El catarismo apareció durante el Imperio Bizantino en varias zonas de Europa, en el siglo XI. Los cátaros negaban la autoridad de la Iglesia Católica, rechazaban la cruz por ser un instrumento de tortura y creían que la única huida a un ciclo eterno de reencarnaciones era una vida de absoluta pureza tras un solemne sacramento como el consolamentum. 

Solo encontró tolerancia y un seguimiento particularmente fuerte en lo que hoy es el sureste de Francia. Allí, catarismo y catolicismo convivieron durante décadas. Incluso había debates públicos entre sacerdotes católicos y ‘bonhommes’ (buenos hombres) cátaros. 
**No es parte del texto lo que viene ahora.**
/-- The step of Tower `t` ends as a program error (R8, R564). -/
def State.programError (s : State) (t : Nat) : State := match s.stepOf t with
  | some (k, st) => { s.stopTowers st.towers with steps := Tab.set s.steps k { st with progErr := true } }
  | none => s.stopTowers [t]

/-- A part fault strikes a step (R467), and breaks the generation in progress of each of its channel's slots, on whatever member it
is in progress (R439). -/
def State.strikeStep (s : State) (k : Nat) : State := match Tab.find s.steps k with
  | some st =>
    { s.stopTowers st.towers with
      steps := Tab.set s.steps k { st with struck := true },
      colls := s.colls.map (fun e =>
        if e.2.bound ∧ e.2.chan % 65536 = k / 65536 then (e.1, { e.2 with fault := true }) else e) }
  | none => s

/-- A part fault strikes the step of Tower `t`. -/
def State.strike (s : State) (t : Nat) : State := match s.stepOf t with
  | some (k, _) => s.strikeStep k
  | none => s.stopTowers [t]

/-- A module fault or a lost leader: nothing on the module executes any more, and every channel has gone (R28, R466,
R517). -/
def State.haltModule (s : State) : State :=
  let s := s.stopTowers (range 0 128)
  let s := (s.setF Reg.keepStatReady 0).setF Reg.hstStatReady 0
  { s with alive := false, chans := [], steps := [] }

/-- Strikes the step of a key, or not, as a free value says. -/
def State.mayStrike (s : State) (k : Nat) : State :=
  let (v, s) := s.free
  if v.getLsbD 0 then s.strikeStep k else s

/-- A part fault of the follower (R28, R516): recorded with its cause in the order of R516, and the leader takes over. Steps with a
Tower of die 1 in a save or a restore are struck; so are those in dispatch (R467). `fresh` tells the steps that were dispatched in
the roll of the fault, and whether their dispatch was still going on then no rule says: a free value (log entry 115). -/
def State.followerFails (s : State) (cause : Nat) (fresh : StepSt → Bool) : State :=
  if s.fb Reg.keepStatLeaderOnly then s
  else
    let s := (s.event 0x50 (partKeep 1) (leBytes 1 cause)).setF Reg.keepStatLeaderOnly 1
    let die1 := fun (p : Nat → Bool) => (s.steps.filter (fun e => e.2.towers.any (fun t => decide (64 ≤ t) && p t))).map (·.1)
    let moving := die1 (fun t => decide ((s.tw t).run ∈ [.saving, .restoring, .restored]))
    let begun := ((s.steps.filter (fun e => decide (e.2.phase = .resident) && fresh e.2 && e.2.towers.any (fun t => decide (64 ≤ t)))).map
      (·.1)).filter (fun k => !moving.contains k)
    overList begun (fun k s => s.mayStrike k) (overList moving (fun k s => s.strikeStep k) s)

/-- A Keep fails between boundaries: the leader's loss is a module fault, the follower's a part fault; scalar cores are at entry
40 rc after the boundary of a dispatch (R28, R55, R516, R517). -/
def State.keepFails (s : State) (d : Bool) (cause : Nat) : State :=
  if d then s.followerFails cause (fun st => decide (st.stay = 0) && decide (s.f Reg.rollPhasePhase < 40)) else s.haltModule

/-- A Tower machine check, for an error that a structure's protection does not correct (R313, R505, R506): recorded with the row of
R505 and the address; the core stops, MCHK is set, the step is struck. In a Keep it is that Keep's part fault (R516). -/
def State.machineCheck (s : State) (c : CoreId) (struct addr : Nat) : State := match c with
  | .tower t =>
    let s := (s.uncorrected struct (partTower t.toNat) addr t.toNat).bump .machineCheck t.toNat 1
    let s := (s.setF (Reg.twrStatMchk t.toNat) 1).strike t.toNat
    s.modTw t.toNat (fun w => { w with run := if w.run = .retired then .retired else .stopped })
  | .keep d => s.keepFails d 1

/-- Latches an interrupt source of a Tower (R325). -/
def State.latch (s : State) (t src : Nat) : State :=
  s.wr (Reg.twrIpend t) (setBit (s.rd (Reg.twrIpend t)) src true)

/-- The first three conditions of R326: a source counts as eligible even while a handler runs (R330). -/
def State.srcEligible (s : State) (t src : Nat) : Bool :=
  let prio := if src < 16 then fld (s.rd (Reg.twrIprio0 t)) (4 * src + 2) (4 * src)
    else fld (s.rd (Reg.twrIprio1 t)) (4 * (src - 16) + 2) (4 * (src - 16))
  bit (s.rd (Reg.twrIen t)) src && decide (s.f (Reg.twrIctrlThresh t) ≤ prio) && bit (s.tw t).core.evec 0

/-- An engine error of source `src`: its handler runs if the source is eligible, otherwise the step ends (R330). -/
def State.engineError (s : State) (t src : Nat) : State :=
  if s.srcEligible t src then s else s.programError t

end Sys2Proof.Machine
end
En 1209, el Papa Inocente III ordenó a un reticente Felipe II, rey del norte de Francia, que exterminara a los herejes cátaros en una cruzada. Los cátaros, que eran muy pacifistas, estaban protegidos por la nobleza local de Languedoc. La cruzada se convirtió en una guerra de conquista y en una serie de terribles crímenes que comenzaron con la masacre de la población de Béziers en un día, en 1209. 

Luego los católicos conquistaron ciudad tras ciudad y los señores occitanos se retiraron a sus fortalezas en las montañas, como Roquefixade, donde los cátaros buscaron protección. Su derrota definitiva se produjo en Montségur en 1244.